In a storage, one should find three elements in the root: a config file, a folder snapshots and a folder chunks. We are interested in the snapshots folder. However, we describe shortly the two subfolders:

3.1.1. Chunks

The folder chunks contains 256 folders, each named with a hexadecimal number. For a given chunk (e.g., 49305662730665976bd5b4c1454905b3a2d0c5a8953400d4a0e7e796c89df0b1), the first two letters (in the example, 49) denotes the subfolder under chunks. The remaining letters (305662730665976bd5b4c1454905b3a2d0c5a8953400d4a0e7e796c89df0b1) denote the name of the file for the given chunk.

Typically, we do not need to operate manually on the chunk files. Once we have removed incomplete or corrupted snapshots, it is sufficient to run a prune operation on all snapshots (-all option) and with -exhaustive option.

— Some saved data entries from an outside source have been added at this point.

-- ==== Sys2Proof/Laws/PerInstr.lean ====
section
/-! SUPPORT. One lemma per command: a port command's window begins with the command's opcode, and a row that is no port command has
neither (R173, R198). -/

namespace Sys2Proof.Laws.PortCommandHasOpcode

-- One declaration after another: the package as one text has hundreds of short proofs.
set_option Elab.async false

/-- The window that carries the command begins with its opcode; without a window there is no opcode. -/
def Statement (i : Instr) : Prop :=
  (∀ (p : PortId) (bytes : List Byte), i.window = some (p, bytes) → bytes.head? = i.opcode) ∧
    (i.window = none → i.opcode = none)

theorem powerOn : Statement .powerOn := by simp +contextual [Statement, Instr.window, Instr.opcode]
theorem resetLine : Statement .resetLine := by simp +contextual [Statement, Instr.window, Instr.opcode]
theorem stabilisationEnd (storeBypass quietStart : Bool) : Statement (.stabilisationEnd storeBypass quietStart) :=
  by simp +contextual [Statement, Instr.window, Instr.opcode]
theorem wordFrameArrival (i : ScreenId) (words : List Word) : Statement (.wordFrameArrival i words) :=
  by simp +contextual [Statement, Instr.window, Instr.opcode]
theorem laneAbsenceTimeout (i : ScreenId) : Statement (.laneAbsenceTimeout i) :=
  by simp +contextual [Statement, Instr.window, Instr.opcode]
theorem nonSyncFrameArrival (left right : Word) : Statement (.nonSyncFrameArrival left right) :=
  by simp +contextual [Statement, Instr.window, Instr.opcode]
theorem blockBoundary (i : ScreenId) : Statement (.blockBoundary i) :=
  by simp +contextual [Statement, Instr.window, Instr.opcode]
theorem segmentCompletion (i : ScreenId) : Statement (.segmentCompletion i) :=
  by simp +contextual [Statement, Instr.window, Instr.opcode]
theorem crossfadeEnd (i : ScreenId) : Statement (.crossfadeEnd i) :=
  by simp +contextual [Statement, Instr.window, Instr.opcode]
theorem cutExchange (i : ScreenId) : Statement (.cutExchange i) :=
  by simp +contextual [Statement, Instr.window, Instr.opcode]
theorem cutEnd (i : ScreenId) : Statement (.cutEnd i) := by simp +contextual [Statement, Instr.window, Instr.opcode]
theorem freeRunLimit (i : ScreenId) : Statement (.freeRunLimit i) :=
  by simp +contextual [Statement, Instr.window, Instr.opcode]
theorem pulseEnd (l : LineId) : Statement (.pulseEnd l) := by simp +contextual [Statement, Instr.window, Instr.opcode]
theorem fadeEnd (i : ScreenId) : Statement (.fadeEnd i) := by simp +contextual [Statement, Instr.window, Instr.opcode]
theorem calibrationStepEnd : Statement .calibrationStepEnd := by simp +contextual [Statement, Instr.window, Instr.opcode]
theorem senseConversionSlot (reading : BitVec 12) : Statement (.senseConversionSlot reading) :=
  by simp +contextual [Statement, Instr.window, Instr.opcode]
theorem safetyInputSample (asserted : Bool) : Statement (.safetyInputSample asserted) :=
  by simp +contextual [Statement, Instr.window, Instr.opcode]
theorem frameTransmissionEnd : Statement .frameTransmissionEnd :=
  by simp +contextual [Statement, Instr.window, Instr.opcode]
theorem frameReceived (bytes : List Byte) : Statement (.frameReceived bytes) :=
  by simp +contextual [Statement, Instr.window, Instr.opcode]
theorem replyTimerExpiry : Statement .replyTimerExpiry := by simp +contextual [Statement, Instr.window, Instr.opcode]
theorem stationTimerExpiry (k : StationId) : Statement (.stationTimerExpiry k) :=
  by simp +contextual [Statement, Instr.window, Instr.opcode]
theorem resultWindow (p : PortId) (bytes : List Byte) : Statement (.resultWindow p bytes) :=
  by simp +contextual [Statement, Instr.window, Instr.opcode]
theorem executeWindow (p : PortId) (bytes : List Byte) : Statement (.executeWindow p bytes) :=
  by simp +contextual [Statement, Instr.window, Instr.opcode]
theorem invalidOpcode (p : PortId) (opcode : Byte) (params : List Byte) : Statement (.invalidOpcode p opcode params) :=
  by simp +contextual [Statement, Instr.window, Instr.opcode]
theorem readScreen (p : PortId) (params : List Byte) : Statement (.readScreen p params) :=
  by simp +contextual [Statement, Instr.window, Instr.opcode]
theorem readMeters (p : PortId) (params : List Byte) : Statement (.readMeters p params) :=
  by simp +contextual [Statement, Instr.window, Instr.opcode]
theorem readFeed (p : PortId) (params : List Byte) : Statement (.readFeed p params) :=
  by simp +contextual [Statement, Instr.window, Instr.opcode]
theorem readAlarms (p : PortId) (params : List Byte) : Statement (.readAlarms p params) :=
  by simp +contextual [Statement, Instr.window, Instr.opcode]
theorem ackAlarm (p : PortId) (params : List Byte) : Statement (.ackAlarm p params) :=
  by simp +contextual [Statement, Instr.window, Instr.opcode]
theorem readCues (p : PortId) (params : List Byte) : Statement (.readCues p params) :=
  by simp +contextual [Statement, Instr.window, Instr.opcode]
theorem locate (p : PortId) (params : List Byte) : Statement (.locate p params) :=
  by simp +contextual [Statement, Instr.window, Instr.opcode]
theorem readLoop (p : PortId) (params : List Byte) : Statement (.readLoop p params) :=
  by simp +contextual [Statement, Instr.window, Instr.opcode]
theorem readPool (p : PortId) (params : List Byte) : Statement (.readPool p params) :=
  by simp +contextual [Statement, Instr.window, Instr.opcode]
theorem readNotice (p : PortId) (params : List Byte) : Statement (.readNotice p params) :=
  by simp +contextual [Statement, Instr.window, Instr.opcode]
theorem collect (p : PortId) (params : List Byte) : Statement (.collect p params) :=
  by simp +contextual [Statement, Instr.window, Instr.opcode]
theorem wake (p : PortId) (params : List Byte) : Statement (.wake p params) :=
  by simp +contextual [Statement, Instr.window, Instr.opcode]
theorem sleep (p : PortId) (params : List Byte) : Statement (.sleep p params) :=
  by simp +contextual [Statement, Instr.window, Instr.opcode]
theorem startShow (p : PortId) (params : List Byte) : Statement (.startShow p params) :=
  by simp +contextual [Statement, Instr.window, Instr.opcode]
theorem endShow (p : PortId) (params : List Byte) : Statement (.endShow p params) :=
  by simp +contextual [Statement, Instr.window, Instr.opcode]
theorem resume (p : PortId) (params : List Byte) : Statement (.resume p params) :=
  by simp +contextual [Statement, Instr.window, Instr.opcode]
theorem setLevel (p : PortId) (params : List Byte) : Statement (.setLevel p params) :=
  by simp +contextual [Statement, Instr.window, Instr.opcode]
theorem fade (p : PortId) (params : List Byte) : Statement (.fade p params) :=
  by simp +contextual [Statement, Instr.window, Instr.opcode]
theorem selectSource (p : PortId) (params : List Byte) : Statement (.selectSource p params) :=
  by simp +contextual [Statement, Instr.window, Instr.opcode]
theorem selectPreset (p : PortId) (params : List Byte) : Statement (.selectPreset p params) :=
  by simp +contextual [Statement, Instr.window, Instr.opcode]
theorem setLock (p : PortId) (params : List Byte) : Statement (.setLock p params) :=
  by simp +contextual [Statement, Instr.window, Instr.opcode]
theorem setTrim (p : PortId) (params : List Byte) : Statement (.setTrim p params) :=
  by simp +contextual [Statement, Instr.window, Instr.opcode]
theorem clearFeed (p : PortId) (params : List Byte) : Statement (.clearFeed p params) :=
  by simp +contextual [Statement, Instr.window, Instr.opcode]
theorem sendOrder (p : PortId) (params : List Byte) : Statement (.sendOrder p params) :=
  by simp +contextual [Statement, Instr.window, Instr.opcode]
theorem setLine (p : PortId) (params : List Byte) : Statement (.setLine p params) :=
  by simp +contextual [Statement, Instr.window, Instr.opcode]
theorem calibrate (p : PortId) (params : List Byte) : Statement (.calibrate p params) :=
  by simp +contextual [Statement, Instr.window, Instr.opcode]
theorem abort (p : PortId) (params : List Byte) : Statement (.abort p params) :=
  by simp +contextual [Statement, Instr.window, Instr.opcode]
theorem openLoad (p : PortId) (params : List Byte) : Statement (.openLoad p params) :=
  by simp +contextual [Statement, Instr.window, Instr.opcode]
theorem parcel (p : PortId) (params : List Byte) : Statement (.parcel p params) :=
  by simp +contextual [Statement, Instr.window, Instr.opcode]
theorem closeLoad (p : PortId) (params : List Byte) : Statement (.closeLoad p params) :=
  by simp +contextual [Statement, Instr.window, Instr.opcode]
theorem store (p : PortId) (params : List Byte) : Statement (.store p params) :=
  by simp +contextual [Statement, Instr.window, Instr.opcode]
theorem storeWriteComplete (matched retirementTook : Bool) : Statement (.storeWriteComplete matched retirementTook) :=
  by simp +contextual [Statement, Instr.window, Instr.opcode]
theorem recallStored (p : PortId) (params : List Byte) : Statement (.recallStored p params) :=
  by simp +contextual [Statement, Instr.window, Instr.opcode]
theorem recallReadComplete : Statement .recallReadComplete := by simp +contextual [Statement, Instr.window, Instr.opcode]
theorem wipeScreen (p : PortId) (params : List Byte) : Statement (.wipeScreen p params) :=
  by simp +contextual [Statement, Instr.window, Instr.opcode]
theorem eraseComplete : Statement .eraseComplete := by simp +contextual [Statement, Instr.window, Instr.opcode]
theorem commission (p : PortId) (params : List Byte) : Statement (.commission p params) :=
  by simp +contextual [Statement, Instr.window, Instr.opcode]
theorem portReset (p : PortId) (rest : List Byte) : Statement (.portReset p rest) :=
  by simp +contextual [Statement, Instr.window, Instr.opcode]
theorem commandPhaseEnd (p : PortId) (bytes : List Byte) : Statement (.commandPhaseEnd p bytes) :=
  by simp +contextual [Statement, Instr.window, Instr.opcode]
theorem samplePeriod : Statement .samplePeriod := by simp +contextual [Statement, Instr.window, Instr.opcode]

end Sys2Proof.Laws.PortCommandHasOpcode
end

This will remove all orphaned chunks.

3.1.2. Snapshots

The folder snapshots contains a series of subfolders, one for each snapshot (backup set) that is backed up. Inside each snapshot folder, we find a series of files named with a number after the snapshot revision. The files are binary and cannot simply be opened in a text editor. If we want to figure out what they contain (usually however not necessary) we can run:

duplicacy cat -id <snapshot_name> -r <revision_number>

3.2. Manual deletion of snapshot revisions

We can find the incomplete/corrupt snapshot revisions by running:

duplicacy check -all -persist

As an alternative to -all, we can choose a particular snapshot with the -id option if we know where the problems are and we want to speed up the process.

It is important to select -persist, or else duplicacy will give up on the first error reported.

Now, the output of the check command given above will look like similar to:

Repository set to /Users/my_home_dir
Storage set to b2://my-backup
Download URL is: https://f002.backblazeb2.com
Listing all chunks
17 snapshots and 1046 revisions
Total chunk size is 506,311M in 130956 chunks
All chunks referenced by snapshot xyz1 at revision 18 exist
All chunks referenced by snapshot xyz1 at revision 20 exist
All chunks referenced by snapshot xyz2 at revision 121 exist
All chunks referenced by snapshot xyz2 at revision 157 exist
All chunks referenced by snapshot xyz2 at revision 193 exist
Chunk 6168db045e48a09d4a02d0e4d8cf0a5a031631285d92a1b418ce33c8cc709b00 referenced by snapshot xyz2 at revision 210 does not exist
Some chunks referenced by snapshot xyz2 at revision 210 are missing
All chunks referenced by snapshot xyz2 at revision 229 exist
All chunks referenced by snapshot xyz2 at revision 262 exist
All chunks referenced by snapshot xyz2 at revision 284 exist
All chunks referenced by snapshot xyz3 at revision 1 exist
All chunks referenced by snapshot xyz3 at revision 1030 exist
All chunks referenced by snapshot xyz3 at revision 1375 exist
All chunks referenced by snapshot xyz3 at revision 2814 exist
Chunk 04457b7d84b3278a23f5c6de4a87069368c9c3fa0ac18e7792a907e134516745 referenced by snapshot xyz3 at revision 2815 does not exist
Some chunks referenced by snapshot xyz3 at revision 2815 are missing
All chunks referenced by snapshot xyz3 at revision 2816 exist
All chunks referenced by snapshot xyz3 at revision 2818 exist
Some chunks referenced by some snapshots do not exist in the storage

In the example, two snapshots have missing chunks, xyz2 at revision 210 and xyz3 at revision 2815. There is currently no way to remove these snapshot revisions with duplicacy CLI. However, we can go to the storage and manually delete the revision files of the incomplete/corrupt snapshots.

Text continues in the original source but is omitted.